Морган закрыл глаза, чтобы Кинг не увидел в них страха и боли, которые он уже не мог скрывать. Его трясло. Зубы стучали друг о друга, и прекратить это было невозможно.

Подойдя ближе Кинг сказал:

– Я хочу верить тебе, Морган. Правда. Но мне нужно время все обдумать. Я не отношусь к тем, кто бросается вперед, сломя голову, особенно когда меня один раз уже ранили.

Он стоял неподвижно, как греческая статуя, глядя на Моргана немигающими глазами и держа руки в карманах. Он походил на денди, наблюдающего за парадом, одинаково восхищенным и смущенным творящимся столпотворением.

– Оставлю тебя на некоторое время одного, Морган. Есть очень важные дела, но я вернусь. Возможно, тогда я вынесу какое-нибудь решение, касающееся твоей дальнейшей судьбы.

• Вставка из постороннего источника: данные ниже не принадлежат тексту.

-- ==== Sys2Proof/Laws/FrameCartMount.lean ====
section
/-! SUPPORT. Frames of the operations of Machine/CartMount.lean: the fields of State that each leaves as they were. -/

set_option maxRecDepth 4000
set_option linter.unusedSimpArgs false

namespace Sys2Proof.Machine

theorem State.mountFail_frame (s : State) (n : Nat) (cause : Nat) : (s.mountFail n cause).pending = s.pending ∧ (s.mountFail n cause).variant = s.variant ∧ (s.mountFail n cause).applied = s.applied ∧ (s.mountFail n cause).latches = s.latches ∧ (s.mountFail n cause).commits = s.commits ∧ (s.mountFail n cause).resetting = s.resetting ∧ (s.mountFail n cause).pwr = s.pwr ∧ (s.mountFail n cause).hk = s.hk ∧ (s.mountFail n cause).clk = s.clk ∧ (s.mountFail n cause).med = s.med ∧ (s.mountFail n cause).roms = s.roms ∧ (s.mountFail n cause).i3c = s.i3c := by
  have f1 := @State.mountFailed_frame; have f2 := @State.tremor_frame
  simp [State.mountFail, f1, f2]
theorem State.cartMountDue_frame (s : State) (n : Nat) : (s.cartMountDue n).pending = s.pending ∧ (s.cartMountDue n).variant = s.variant ∧ (s.cartMountDue n).latches = s.latches ∧ (s.cartMountDue n).resetting = s.resetting ∧ (s.cartMountDue n).med = s.med ∧ (s.cartMountDue n).roms = s.roms ∧ (s.cartMountDue n).dbg = s.dbg ∧ (s.cartMountDue n).i3c = s.i3c := by
  have f1 := @State.onZl_frame; have f2 := @State.raise_frame; have f3 := @State.setFld_frame; have f4 := @State.zlTo_frame
  simp [State.cartMountDue, f1, f2, f3, f4]
theorem State.removedNote_frame (s : State) (n : Nat) : (s.removedNote n).pending = s.pending ∧ (s.removedNote n).variant = s.variant ∧ (s.removedNote n).applied = s.applied ∧ (s.removedNote n).latches = s.latches ∧ (s.removedNote n).commits = s.commits ∧ (s.removedNote n).resetting = s.resetting ∧ (s.removedNote n).dev = s.dev ∧ (s.removedNote n).pwr = s.pwr ∧ (s.removedNote n).hk = s.hk ∧ (s.removedNote n).clk = s.clk ∧ (s.removedNote n).bw = s.bw ∧ (s.removedNote n).gang0 = s.gang0 ∧ (s.removedNote n).gang1 = s.gang1 ∧ (s.removedNote n).med = s.med ∧ (s.removedNote n).roms = s.roms ∧ (s.removedNote n).dram = s.dram ∧ (s.removedNote n).drift = s.drift ∧ (s.removedNote n).pnv = s.pnv ∧ (s.removedNote n).nvm = s.nvm ∧ (s.removedNote n).srm = s.srm ∧ (s.removedNote n).dbg = s.dbg ∧ (s.removedNote n).i3c = s.i3c ∧ (s.removedNote n).drawn = s.drawn := by
  have f1 := @State.event_frame; have f2 := @State.raiseRec_frame
  simp [State.removedNote, f1, f2]
theorem State.cartOff_frame (s : State) (n : Nat) (state : Nat) (after : Nat) (cause : Nat) : (s.cartOff n state after cause).pending = s.pending ∧ (s.cartOff n state after cause).variant = s.variant ∧ (s.cartOff n state after cause).applied = s.applied ∧ (s.cartOff n state after cause).latches = s.latches ∧ (s.cartOff n state after cause).commits = s.commits ∧ (s.cartOff n state after cause).resetting = s.resetting ∧ (s.cartOff n state after cause).dev = s.dev ∧ (s.cartOff n state after cause).pwr = s.pwr ∧ (s.cartOff n state after cause).hk = s.hk ∧ (s.cartOff n state after cause).clk = s.clk ∧ (s.cartOff n state after cause).bw = s.bw ∧ (s.cartOff n state after cause).gang0 = s.gang0 ∧ (s.cartOff n state after cause).gang1 = s.gang1 ∧ (s.cartOff n state after cause).med = s.med ∧ (s.cartOff n state after cause).roms = s.roms ∧ (s.cartOff n state after cause).dram = s.dram ∧ (s.cartOff n state after cause).drift = s.drift ∧ (s.cartOff n state after cause).pnv = s.pnv ∧ (s.cartOff n state after cause).nvm = s.nvm ∧ (s.cartOff n state after cause).srm = s.srm ∧ (s.cartOff n state after cause).dbg = s.dbg ∧ (s.cartOff n state after cause).i3c = s.i3c ∧ (s.cartOff n state after cause).drawn = s.drawn := by
  have f1 := @State.cartLeave_frame; have f2 := @State.cartPowerOff_frame; have f3 := @State.onZl_frame
  simp [State.cartOff, f1, f2, f3]
theorem State.bringUp_frame (s : State) (n : Nat) : (s.bringUp n).pending = s.pending ∧ (s.bringUp n).variant = s.variant ∧ (s.bringUp n).applied = s.applied ∧ (s.bringUp n).latches = s.latches ∧ (s.bringUp n).commits = s.commits ∧ (s.bringUp n).resetting = s.resetting ∧ (s.bringUp n).dev = s.dev ∧ (s.bringUp n).pwr = s.pwr ∧ (s.bringUp n).hk = s.hk ∧ (s.bringUp n).clk = s.clk ∧ (s.bringUp n).bw = s.bw ∧ (s.bringUp n).gang0 = s.gang0 ∧ (s.bringUp n).gang1 = s.gang1 ∧ (s.bringUp n).med = s.med ∧ (s.bringUp n).roms = s.roms ∧ (s.bringUp n).xlt = s.xlt ∧ (s.bringUp n).prot = s.prot ∧ (s.bringUp n).caches = s.caches ∧ (s.bringUp n).dram = s.dram ∧ (s.bringUp n).link = s.link ∧ (s.bringUp n).reads = s.reads ∧ (s.bringUp n).drift = s.drift ∧ (s.bringUp n).ring = s.ring ∧ (s.bringUp n).mbox = s.mbox ∧ (s.bringUp n).pnv = s.pnv ∧ (s.bringUp n).nvm = s.nvm ∧ (s.bringUp n).srm = s.srm ∧ (s.bringUp n).dbg = s.dbg ∧ (s.bringUp n).i3c = s.i3c ∧ (s.bringUp n).drawn = s.drawn := by
  have f1 := @State.onZl_frame; have f2 := @State.setFlag_frame; have f3 := @State.setFld_frame; have f4 := @State.zlTo_frame
  simp [State.bringUp, f1, f2, f3, f4]
theorem State.zlCtrl_frame (s : State) (n : Nat) (src : Source) (w : Nat) : (s.zlCtrl n src w).pending = s.pending ∧ (s.zlCtrl n src w).variant = s.variant ∧ (s.zlCtrl n src w).latches = s.latches ∧ (s.zlCtrl n src w).clk = s.clk ∧ (s.zlCtrl n src w).med = s.med ∧ (s.zlCtrl n src w).roms = s.roms ∧ (s.zlCtrl n src w).i3c = s.i3c := by
  have f1 := @State.bringUp_frame; have f2 := @State.cartOff_frame; have f3 := @State.cfgErr_frame
  simp [State.zlCtrl, f1, f2, f3]
theorem State.cartsUp_frame (s : State) : (s.cartsUp).pending = s.pending ∧ (s.cartsUp).variant = s.variant ∧ (s.cartsUp).latches = s.latches ∧ (s.cartsUp).resetting = s.resetting ∧ (s.cartsUp).clk = s.clk ∧ (s.cartsUp).med = s.med ∧ (s.cartsUp).roms = s.roms ∧ (s.cartsUp).dbg = s.dbg ∧ (s.cartsUp).i3c = s.i3c := by
  have f1 := @State.bringUp_frame
  simp [State.cartsUp, f1]
theorem State.cartPgGood_frame (s : State) (n : Nat) : (s.cartPgGood n).pending = s.pending ∧ (s.cartPgGood n).variant = s.variant ∧ (s.cartPgGood n).applied = s.applied ∧ (s.cartPgGood n).latches = s.latches ∧ (s.cartPgGood n).commits = s.commits ∧ (s.cartPgGood n).resetting = s.resetting ∧ (s.cartPgGood n).clk = s.clk ∧ (s.cartPgGood n).bw = s.bw ∧ (s.cartPgGood n).gang0 = s.gang0 ∧ (s.cartPgGood n).gang1 = s.gang1 ∧ (s.cartPgGood n).med = s.med ∧ (s.cartPgGood n).roms = s.roms ∧ (s.cartPgGood n).xlt = s.xlt ∧ (s.cartPgGood n).prot = s.prot ∧ (s.cartPgGood n).caches = s.caches ∧ (s.cartPgGood n).dram = s.dram ∧ (s.cartPgGood n).link = s.link ∧ (s.cartPgGood n).reads = s.reads ∧ (s.cartPgGood n).drift = s.drift ∧ (s.cartPgGood n).ring = s.ring ∧ (s.cartPgGood n).strm = s.strm ∧ (s.cartPgGood n).mbox = s.mbox ∧ (s.cartPgGood n).srm = s.srm ∧ (s.cartPgGood n).dbg = s.dbg ∧ (s.cartPgGood n).i3c = s.i3c ∧ (s.cartPgGood n).drawn = s.drawn := by
  have f1 := @State.onZl_frame
  simp [State.cartPgGood, f1]
theorem State.manifestDone_frame (s : State) (n : Nat) : (s.manifestDone n).pending = s.pending ∧ (s.manifestDone n).variant = s.variant ∧ (s.manifestDone n).applied = s.applied ∧ (s.manifestDone n).latches = s.latches ∧ (s.manifestDone n).commits = s.commits ∧ (s.manifestDone n).resetting = s.resetting ∧ (s.manifestDone n).pwr = s.pwr ∧ (s.manifestDone n).hk = s.hk ∧ (s.manifestDone n).clk = s.clk ∧ (s.manifestDone n).med = s.med ∧ (s.manifestDone n).roms = s.roms ∧ (s.manifestDone n).i3c = s.i3c := by
  have f1 := @State.mountFail_frame; have f2 := @State.onProt_frame; have f3 := @State.onZl_frame
  simp [State.manifestDone, f1, f2, f3]
theorem State.sendChallenge_frame (s : State) (n : Nat) : (s.sendChallenge n).pending = s.pending ∧ (s.sendChallenge n).variant = s.variant ∧ (s.sendChallenge n).applied = s.applied ∧ (s.sendChallenge n).latches = s.latches ∧ (s.sendChallenge n).commits = s.commits ∧ (s.sendChallenge n).resetting = s.resetting ∧ (s.sendChallenge n).pwr = s.pwr ∧ (s.sendChallenge n).hk = s.hk ∧ (s.sendChallenge n).clk = s.clk ∧ (s.sendChallenge n).med = s.med ∧ (s.sendChallenge n).roms = s.roms ∧ (s.sendChallenge n).i3c = s.i3c := by
  have f1 := @State.cartCmd_frame; have f2 := @State.draw_frame; have f3 := @State.onZl_frame
  simp [State.sendChallenge, f1, f2, f3]
theorem State.mountStep_frame (s : State) (n : Nat) (use : CartUse) (data : List Nat) : (s.mountStep n use data).pending = s.pending ∧ (s.mountStep n use data).variant = s.variant ∧ (s.mountStep n use data).applied = s.applied ∧ (s.mountStep n use data).latches = s.latches ∧ (s.mountStep n use data).commits = s.commits ∧ (s.mountStep n use data).resetting = s.resetting ∧ (s.mountStep n use data).pwr = s.pwr ∧ (s.mountStep n use data).hk = s.hk ∧ (s.mountStep n use data).clk = s.clk ∧ (s.mountStep n use data).med = s.med ∧ (s.mountStep n use data).roms = s.roms ∧ (s.mountStep n use data).i3c = s.i3c := by
  have f1 := @State.cartCmd_frame; have f2 := @State.manifestDone_frame; have f3 := @State.mountFail_frame; have f4 := @State.onZl_frame; have f5 := @State.sendChallenge_frame; have f6 := @State.setFld_frame
  dsimp only [State.mountStep]; (repeat' split) <;> simp [f1, f2, f3, f4, f5, f6]
theorem State.startAuth_frame (s : State) (n : Nat) : (s.startAuth n).pending = s.pending ∧ (s.startAuth n).variant = s.variant ∧ (s.startAuth n).applied = s.applied ∧ (s.startAuth n).latches = s.latches ∧ (s.startAuth n).commits = s.commits ∧ (s.startAuth n).resetting = s.resetting ∧ (s.startAuth n).pwr = s.pwr ∧ (s.startAuth n).hk = s.hk ∧ (s.startAuth n).clk = s.clk ∧ (s.startAuth n).med = s.med ∧ (s.startAuth n).roms = s.roms ∧ (s.startAuth n).i3c = s.i3c := by
  have f1 := @State.cartCmd_frame; have f2 := @State.onZl_frame; have f3 := @State.zlTo_frame
  simp [State.startAuth, f1, f2, f3]

end Sys2Proof.Machine
end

Кинг вышел, посмотрев на Шавеза и на кошечек, улегшихся у порога. Морган ожидал, что Шавез начнет издеваться над ним, запугивать физически, однако тот лишь смотрел на него со злобой, словно посланник смерти. Затем Шавез наклонился и спустил с поводков ягуаров. Морган напряг руки насколько смог, но веревки не пускали его. Он знал, что даже для попытки убежать от зверей у него было слишком мало сил. Его пальцы в крови, смешанной с потом, могли только бесцельно цепляться за веревку.

Хлопнула дверь. Шавез ушел. Ягуары с переливающимися в свете факелов шкурами начали бродить вокруг Моргана, задевая его лапами. От обморока его удерживало только их негромкое рычание. Морган изо всех сил старался не вспоминать о криках тех, кого бросали на съедение этим голодным кошкам. Если их кормили недавно, был шанс, что им пока не захочется мяса. Если же…

– Господи, – прошептал в тишине Морган.

Он проснулся от прикосновения чьих-то нежных пальцев к его лбу, сказал себе, что еще спит, повернул свою тяжелую голову и позвал:

– Сара?

– Все хорошо, Морган. Ты теперь в безопасности, в моей спальне. Я решил простить тебя.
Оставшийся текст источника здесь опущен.